Новый след показывал, что медведь почти крался, приподнимался при каждом шаге на отросших за зиму когтях трех здоровых лап и берег правую заднюю, ту, в которую попал около берлоги Тимофей. Видно, рана не заживает, беспокоит его.
К кому он подкрадывался? Увидел на противоположном берегу добычу, дичь? Лося? Козла? Нет. Медведь не настолько глуп, чтобы идти по открытому месту, по льду реки к добыче. Он хорошо знает, что не догнать ему ни лося, ни козла, и он хорошо умеет прятаться — обошел бы это место где-нибудь за километр. Но — нет. Дичи не было. Медведь — такое животное, почти слепой. Он не увидел бы добычу с противоположного берега. Шел по запаху? Может. Сейчас это подветренная сторона. С утра ветер, кажется, не менялся сильно. Что-то учуять зверь мог. Нюх у него что надо! Но с такого-то расстояния… Это что-то или кто-то сильный должен иметь запах, чтобы его можно было учуять с противоположного берега.
Дым! Догадался Тимофей и сам испугался своей догадки. Ведь совсем недалеко отсюда избушка Тарзанихи.
Никогда еще, казалось, не ходил Тимофей так быстро. Он бежал, летел, обгоняя свое же собственное желание двигаться быстрее, но все же корил себя, ему казалось, что все равно движется медленно, непростительно медленно.
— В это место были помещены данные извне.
-- ==== Sys2Proof/Machine/State.lean ====
section
/-! DEFINITION. The state of the machine as plain data: every register, queue, table and memory that the spec gives the XF8, and the state after reset. -/

namespace Sys2Proof.Machine

/-- A sparse byte store: rising addresses, no listed byte equal to what an unlisted address reads as, which is 0 (log 1, DESIGN CHOICE). -/
abbrev Mem := List Host.Cell

/-- Why the machine itself stops. No instruction and no event raises either: only `step` does. -/
inductive Fault where
  /-- Raised by step while the module has no supply (R379) and no start waits. Safe: nothing runs without supply. -/
  | poweredOff
  /-- Raised by step after a start step that is not optional failed on both paths (R376). Safe: the spec halts the module there. -/
  | moduleHalted
  deriving DecidableEq, Repr

/-- Why a step has no meaning. -/
inductive Refusal where
  /-- Raised by exec for a constructor whose meaning is not written yet. Safe: nothing is claimed of it. -/
  | notModelled (mnemonic : String)
  deriving DecidableEq, Repr

/-! ### Threads -/

/-- A fault on its way to a thread, with what the fault record will hold (R273, R360). -/
structure FaultInfo where
  code : Nat
  engine : Nat := 0
  cause : Nat := 0
  async : Bool := false
  fpc : DWord
  rpc : DWord
  addr : DWord := 0
  seq : Word := 0
  noseq : Bool := false
  tag : Nat := 0
  imm : BitVec 12 := 0
  word : DWord := 0
  cmd : List Word := []
  /-- Program order of the issuing instruction (R274). -/
  age : Nat := 0
  deriving DecidableEq, Repr, Inhabited

/-- A thread's fault record (R360): the fault, with the predicates saved at entry (R355). -/
structure FaultRec where
  info : FaultInfo
  preds : BitVec 8
  /-- Asynchronous faults pending for the thread at entry (R360). -/
  pending : Nat := 0
  deriving DecidableEq, Repr

/-- The register files that hold results: the group's window, its uniform registers, its handler frame. -/
inductive RFile where
  | v | s | h
  deriving DecidableEq, Repr

/-- One 32-bit register lane that a long result will write. -/
structure LReg where
  file : RFile
  idx : Nat
  val : Word
  deriving DecidableEq, Repr

/-- An outstanding long result (R56). Its value is fixed when it is ready; a wave operation's is not before its wave is applied (R346). A result to an s register is one for all the active lanes of a group: the lead lane holds the register, and the others wait for it under the word's issue number (R23, R57). -/
structure LongRes where
  id : Nat
  ready : Bool
  regs : List LReg
  /-- The issue number of a word that names an s register as a destination. -/
  issue : Option Nat := none
  deriving DecidableEq, Repr

/-- Why a thread is parked (R61). The retried reasons wake a lane that then executes its pending word again. -/
inductive Park where
  | marker
  | waitm (m : Nat)
  | barrier (b : Nat) (phase : BitVec 16)
  | sleep (wake : Nat)
  /-- EXIT or TRET waiting for outstanding long results, retried. -/
  | longs
  /-- A full or empty queue, or a token not yet posted, retried. -/
  | queue (q : Nat)
  /-- MWAIT, or MCARRY's result wait, retried. -/
  | array
  /-- An absent scratch line, retried. -/
  | line (n : Nat)
  /-- SIGW on the sector of this physical address, retried. -/
  | sector (pa : Nat)
  /-- A full range-lock table, retried. -/
  | locks
  /-- A missing pool segment, retried. -/
  | segment (n : Nat)
  /-- A missing handler reserve segment, retried. -/
  | reserve (id : Nat)
  /-- A delivered fault waiting for long results or for a frame (R355). -/
  | entry (f : FaultInfo)
  deriving DecidableEq, Repr

/-- The word a lane has begun and not finished, with the word's active lanes, the lane map it issued with, and the values this lane has already popped (R50, R259). -/
structure Pend where
  pc : DWord
  word : DWord
  set : List Tid
  /-- The lanes of the issue set, guard failing or not (R50). -/
  map : BitVec 64 := 0
  /-- Issue number of the word. -/
  issue : Nat := 0
  /-- The word acts as a whole: none of its lanes goes on before all can. -/
  joint : Bool := false
  popped : List Word := []
  deriving DecidableEq, Repr

/-- A fence of a thread whose earlier accesses are not all performed (R225): what was issued before `age` comes before later accesses. An acquire or SC access that is not performed at issue leaves one too (R215). -/
structure FenceMark where
  age : Nat
  /-- Later writes alone wait (a release fence). -/
  writes : Bool
  /-- It orders earlier writes that are no reads, contributions to reduction sets among them (R224). -/
  reds : Bool
  /-- At system scope it waits for the acknowledgement of remote stores (R222). -/
  remote : Bool
  /-- It is an access: it comes after that one alone, by its issue number. -/
  own : Option Nat := none
  deriving DecidableEq, Repr

/-- Where an access lies: bytes of its team's pool, or of its context's virtual addresses. -/
structure Place where
  pool : Bool
  addr : Nat
  len : Nat
  deriving DecidableEq, Repr

/-- What an access does in memory order (R215, R217, R224): it reads, it writes, it releases as a release or SC access, a command issue or a barrier arrival does, it reaches the system scope, it sets out for a reduction set. -/
structure MemOrder where
  reads : Bool := false
  writes : Bool := false
  releases : Bool := false
  system : Bool := false
  reduces : Bool := false
  deriving DecidableEq, Repr

/-- A live thread (R47). An ended thread is in no list. -/
structure Thread where
  lane : Nat
  pc : DWord
  /-- p0–p7, pN at bit N; bit 0 is not read (R62). -/
  preds : BitVec 8 := 1
  handler : Bool := false
  /-- Arithmetic cycle of the last issue, wake or placement (R53). -/
  stamp : Nat
  /-- Not eligible up to this arithmetic cycle (R54). -/
  gapUntil : Nat := 0
  giveWay : Bool := false
  /-- Held at issue, which is not a park (R166, R143). -/
  held : Bool := false
  parks : List Park := []
  pend : Option Pend := none
  /-- Its wait seems over, and its word is about to look again: it counts as parked until it has (R61, R328). -/
  waking : Bool := false
  longs : List LongRes := []
  afaults : List FaultInfo := []
  frec : Option FaultRec := none
  /-- Wave count (R346). -/
  wave : Nat := 0
  closed : Bool := false
  /-- The moment of its latest read, and the moment that its later reads may not precede (R219). -/
  seen : Nat := 0
  floor : Nat := 0
  /-- Fences that still hold later accesses back (R225). -/
  fences : List FenceMark := []
  deriving DecidableEq, Repr, Inhabited

/-- A rejoin mask: enrolled and arrived lanes (R67). -/
structure Mask where
  e : BitVec 64 := 0
  w : BitVec 64 := 0
  deriving DecidableEq, Repr

/-- A group (R47): its uniform registers by byte 4N, masks m0–m11, carry status words, and h registers by byte 256N + 4L while it holds a frame. -/
structure Group where
  num : Nat
  role : Nat
  pipe : Nat
  sregs : Mem := []
  masks : List Mask
  cs : List Word
  hregs : Mem := []
  /-- Reserve segment and slot of the frame it holds (R82). -/
  frame : Option (Nat × Nat) := none
  threads : List Thread
  deriving DecidableEq, Repr, Inhabited

/-! ### Teams -/

/-- A team barrier (R71). Its waiter map is the set of threads parked on it. -/
structure Barrier where
  n : Nat
  c : Nat := 0
  p : BitVec 16 := 0
  deriving DecidableEq, Repr

/-- A segment of a team's allotment (R78, R79). `saved` is the address of the save slot that holds its contents while it is evicted or missing (R89, R90, R321). -/
structure Seg where
  index : Nat
  phys : Nat
  saved : Option Nat := none
  /-- A save write failed: claims pass it over (R89). -/
  stuck : Bool := false
  deriving DecidableEq, Repr

/-- A claimed hash region: its HCLAIM words and the counts the hash unit keeps (R156, R165). -/
structure HashR where
  word0 : Word
  cap : Word
  base : DWord
  live : Nat := 0
  spill : Nat := 0
  spilllive : Nat := 0
  tomb : Nat := 0
  deriving DecidableEq, Repr

/-- A word held for its wave (R346), or an access that waits in the load-store unit (R225): the thread, the word and the operand values read at issue. -/
structure WaveOp where
  wave : Nat
  tid : Tid
  long : Nat
  pc : DWord
  word : DWord
  vals : List (List Word)
  /-- The other lanes of a team operation, with their long results (R346). -/
  peers : List (Tid × Nat) := []
  /-- Program order of the issuing instruction (R274). -/
  age : Nat := 0
  /-- Where an access lies, its order, and the fences that it was issued behind (R215, R225). -/
  place : Option Place := none
  ord : MemOrder := {}
  marks : List FenceMark := []
  deriving DecidableEq, Repr

/-- One entry of a twin copy's commit buffer (R350): writer (0 and thread number, or 1 + engine and sequence), address and bytes. -/
structure CommitEntry where
  agent : Nat
  order : Nat
  addr : Nat
  bytes : List Byte
  deriving DecidableEq, Repr

/-- A team's residence (R328). READY and PARKED are read from its threads; a twin copy that has retired stays until its fellow has (R351). -/
inductive TPlace where
  | resident | swapped | retired
  deriving DecidableEq, Repr, Inhabited

/-- A placed team (R47, R328). -/
structure Team where
  key : Nat
  ctx : Nat
  launch : Nat
  index : Nat
  copy : Nat
  core : Nat
  /-- Outside deterministic mode, the core's index within its partition at placement: of the first copy's core, for both copies of a twin (R50, R349). -/
  lcore : Nat := 0
  place : TPlace
  killed : Bool := false
  placedAt : Nat := 0
  parkedSince : Nat := 0
  swappedAt : Nat := 0
  /-- Held off its core by order 0x03 or 0x05 (R328). -/
  orderHeld : Bool := false
  /-- Taken off by the Thaw swap for a waiting team of its context, which comes first (R329). -/
  skip : Bool := false
  groups : List Group
  /-- Register windows and scratchpad by team pool address (R83). -/
  pool : Mem := []
  segs : List Seg
  /-- Scratch lines whose presence bit is clear (R142). -/
  absent : List Nat := []
  /-- Fill counters that are not zero, by line (R142). -/
  fills : List (Nat × Nat) := []
  /-- Lines that PRES.clear has cleared and no command has cleared since: their counters do not fill them (R151). -/
  unfilled : List Nat := []
  barriers : List Barrier
  /-- Guard slots that are pending (R266). -/
  guards : List Nat := []
  /-- Declared team queues: number and slots, oldest first (R260). -/
  queues : List (Nat × List (List Word)) := []
  /-- Token queues: number and token, oldest first (R257). -/
  tokens : List (Nat × Word) := []
  hash : Option HashR := none
  /-- Next sequence number by engine (R264). -/
  seqs : List (Nat × Nat) := []
  /-- Highest wave applied, and words waiting for theirs (R346). -/
  waveDone : Nat := 0
  waveOps : List WaveOp := []
  /-- Accesses that wait in the load-store unit, oldest first (R225). -/
  lsu : List WaveOp := []
  /-- Counted RROT requests (R154). -/
  rrots : Nat := 0
  commit : List CommitEntry := []
  deriving DecidableEq, Repr, Inhabited
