/-- The save slot that a context's segment of a core would take still holds a copy that one of its teams needs (R89, R321). -/
def State.slotNeeded (s : State) (ctx core phys : Nat) : Bool :=
  let va := s.slotVa ctx core phys
  (s.teams.any fun t => decide (t.ctx = ctx) && t.segs.any fun g => decide (g.saved = some va)) ||
  (s.reserves.any fun r => decide (r.ctx = ctx ∧ r.saved = some va))

/-- Free segments of a core that a context may take (R89 step 1). -/
def State.freeFor (s : State) (ctx core : Nat) : List Nat :=
  let used := s.usedSegs core
  (List.range 64).filter fun p => !used.contains p && !s.slotNeeded ctx core p

/-- A command still running has a destination in a segment of a team (R89 step 4). -/
def State.segBusy (s : State) (t : Team) (i : Nat) : Bool :=
  let d := s.descOf t
  let base := segBase d t i
  (s.locks.any fun l => l.pool && l.dst && decide (l.team = t.key) && l.overlaps base 65536) ||
  (s.cmds.any fun c => decide (c.team = t.key) && c.lines.any fun l => decide (base ≤ 128 * l ∧ 128 * l < base + 65536))

/-- The frames a reserve segment holds: team key, group, slot (R82). -/
def State.framesIn (s : State) (r : RSeg) : List (Nat × Nat × Nat) :=
  s.teams.flatMap fun t => t.groups.filterMap fun g =>
    match g.frame with
    | some (id, slot) => if id = r.id then some (t.key, g.num, slot) else none
    | none => none

/-- An owner-tagged segment that a claim may evict: a team's or a reserve segment. -/
inductive Victim where
  | seg (team : Nat) (index : Nat)
  | reserve (id : Nat)
  deriving DecidableEq, Repr

/-- Insert by an ascending key, after equal keys. -/
def insertBy {α : Type} (key : α → Nat) (x : α) : List α → List α
  | [] => [x]
  | y :: ys => if key x < key y then x :: y :: ys else y :: insertBy key x ys

/-- Sort by an ascending key, stable. -/
def sortBy {α : Type} (key : α → Nat) (l : List α) : List α := l.foldl (fun acc x => insertBy key x acc) []

/-- The owner-tagged segments of a core in the order of R89 step 2: by the time their owner left, then by falling address, reserve segments of an owner last. -/
def State.victims (s : State) (core : Nat) : List Victim :=
  let swapped := s.teams.filter fun t => decide (t.core = core) && decide (t.place ≠ .resident)
  let segs := swapped.flatMap fun t =>
    let d := s.descOf t
    ((sortBy (fun (g : Seg) => 2 ^ 24 - segBase d t g.index) (t.segs.filter fun g =>
        g.saved.isNone && !g.stuck && !s.segBusy t g.index && !s.slotNeeded t.ctx core g.phys)).map
      fun g => ((2 * t.swappedAt, Victim.seg t.key g.index) : Nat × Victim))
  let res := (s.reserves.filter fun r => decide (r.core = core) && r.tagged && r.saved.isNone && !r.stuck &&
      !s.slotNeeded r.ctx core r.phys).map fun r => ((2 * r.taggedAt + 1, Victim.reserve r.id) : Nat × Victim)
  (sortBy (fun x => x.1) (segs ++ res)).map fun x => x.2

/-- The bytes of a reserve segment: slot k's frame at 8192 k, and zeros where no frame is held (R82; log 78, DESIGN CHOICE). -/
def State.reserveBytes (s : State) (r : RSeg) : List Byte :=
  (List.range 8).flatMap fun k =>
    match (s.framesIn r).find? fun f => decide (f.2.2 = k) with
    | some f => (match s.group? { team := f.1, group := f.2.1, lane := 0 } with
        | some g => Mem.getN g.hregs 0 8192
        | none => List.replicate 8192 0)
    | none => List.replicate 8192 0

/-- A segment's contents can be read: no word of it is marked (R88). -/
def State.segClean (s : State) (t : Team) (i : Nat) : Bool :=
  !(s.poolUe.any fun u => decide (u.1 = t.key) && meets (segBase (s.descOf t) t i) 65536 u.2 4)

/-- Write a segment's bytes to its save slot, unless a word of it is marked (R88, R89 step 5). A claim that is only tried in advance (`dry`) takes every save to succeed. -/
def State.saveBytes (s : State) (dry : Bool) (core ctx va : Nat) (clean : Bool) (bs : List Byte) : Except (Nat × Nat) Unit × State :=
  if dry then (.ok (), s) else if clean then s.writeVa ctx va bs else (.error (fcMemUe, va), s.mailPool core ctx 0)

/-- Write a tagged segment to its save slot (R89 step 3). A failed save leaves it in place, passed over, with a KIND 9 record (R89 step 5). Gives the physical segment freed. -/
def State.evict (s : State) (dry : Bool) (core : Nat) (v : Victim) : Option Nat × State :=
  match v with
  | .seg k i =>
    match s.team? k with
    | none => (none, s)
    | some t =>
      match t.seg? i with
      | none => (none, s)
      | some g =>
        let va := s.slotVa t.ctx core g.phys
        match s.saveBytes dry core t.ctx va (s.segClean t i) (Mem.getN t.pool (segBase (s.descOf t) t i) 65536) with
        | (.error e, s) =>
          (none, (s.updTeam k fun t => t.updSeg i fun g => { g with stuck := true }).mail 9 e.1 t.ctx (2 + dieOf core) 0 e.2 0 (leBytes 8 0))
        | (.ok _, s) => (some g.phys, s.updTeam k fun t => t.updSeg i fun x => { x with saved := some va })
  | .reserve id =>
    match s.reserves.find? fun r => decide (r.id = id) with
    | none => (none, s)
    | some r =>
      let va := s.slotVa r.ctx core r.phys
      match s.saveBytes dry core r.ctx va (!(s.frameUe.any fun u => decide (u.1 = id))) (s.reserveBytes r) with
      | (.error e, s) =>
        (none, ({ s with reserves := updWhere (fun r => decide (r.id = id)) (fun r => { r with stuck := true }) s.reserves }).mail
          9 e.1 r.ctx (2 + dieOf core) 0 e.2 0 (leBytes 8 0))
      | (.ok _, s) =>
        (some r.phys, { s with reserves := updWhere (fun x => decide (x.id = id)) (fun x => { x with saved := some va }) s.reserves })

/-- Evict victims in order until n segments are freed. -/
def State.evictMany (s : State) (dry : Bool) (core : Nat) : Nat → List Victim → List Nat × State
  | 0, _ => ([], s)
  | _, [] => ([], s)
  | n + 1, v :: vs =>
    match s.evict dry core v with
    | (some p, s) => let r := s.evictMany dry core n vs; (p :: r.1, r.2)
    | (none, s) => s.evictMany dry core (n + 1) vs

/-- Claim n segments of a core for a context (R89): free ones first, the lowest numbers first, then evicted ones (log 79, DESIGN CHOICE). None, and the state of any eviction, when there is no room. -/
def State.claim (s : State) (ctx core n : Nat) (dry : Bool := false) : Option (List Nat) × State :=
  let free := s.freeFor ctx core
  if n ≤ free.length then (some (free.take n), s)
  else if free.length + (s.victims core).length < n then (none, s)
  else
    let r := s.evictMany dry core (n - free.length) (s.victims core)
    if r.1.length + free.length < n then (none, r.2) else (some (free ++ r.1), r.2)

/-- Room for n segments under R80. -/
def State.roomFor (s : State) (ctx core n : Nat) : Bool :=
  decide (n ≤ (s.freeFor ctx core).length + (s.victims core).length)

/-! ### Pool bytes -/

/-- Cut a pool range at segment borders. -/
def segParts (pa n : Nat) : List (Nat × Nat) := parts pa n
Кто-то другой мог двигаться так. Другому это можно бы было простить. Но ему — нет.
Он не чувствовал сбивов дыхания. Он задыхался от боязни опоздать. Как помогла бы ему сейчас та штука, которой Тарзаниха поила Володю, как помогла бы идти быстрее. Он приближался к этому пойлу с каждым шагом, но знал, что, может, и доведется, выпить его, когда уже будет поздно, когда оно уже будет не нужно.
Он бежал, задыхался, бежал и остановился на опушке маленькой поляночки, посреди которой стояла избушка старухи.
Он стоял, не решаясь подойти, но подходить было надо. Медленно передвигая ноги — какие ноги, ватные столбы! — пошел Тимофей вперед.
Избушки уже не было. Только медведь и время могли сделать это. Не в жалких силах человека своротить угол дома так, чтобы весь он рухнул на этот угол.
Тарзаниху он увидел и отвернулся. Подходить к ней сразу не захотел. Это была она и не она. Это было изуродованное тело, окровавленное, на которое невозможно было смотреть без тошноты. Сверху тело было завалено сломанными молодыми елками. Не особенно сильно, можно было сквозь эти ветви все увидеть, но завалено так, как завалил бы медведь тушу убитой им коровы, оставленную про запас, чтобы мясо подтухло. Медведь любит мясо с душком. Но оставляет он тушу летом. Сейчас, зимой, в морозы, сработала привычка. Так же он оставил бы любое животное, как оставил человека.
И было в этом уравнении медведем человека с животным что-то такое, что Тимофей стал уравнивать медведя с собой.
Избушки не стало, Тарзанихи
Скорее машинально, чем обдуманно, по укоренившейся привычке охотника, работавшей в нем отдельно от мозга, от сердца, отнюдь не по способности рассуждать, действовать, Тимофей обошел то, что было раньше жилищем старухи, рассматривая следы.
Вот здесь зверь выбил стекло, просунул морду в узкое оконце. Под этим местом лужа крови. Об стекло так сильно не порезаться. Старуха, значит, не испугалась, не растерялась. Она стреляла и надеялась убить, надеялась победить, как всегда свойственно надеяться человеку. И стреляла, наверное, с тем же невозмутимым видом, с тем же спокойствием на лице, всегдашним ее спокойствием.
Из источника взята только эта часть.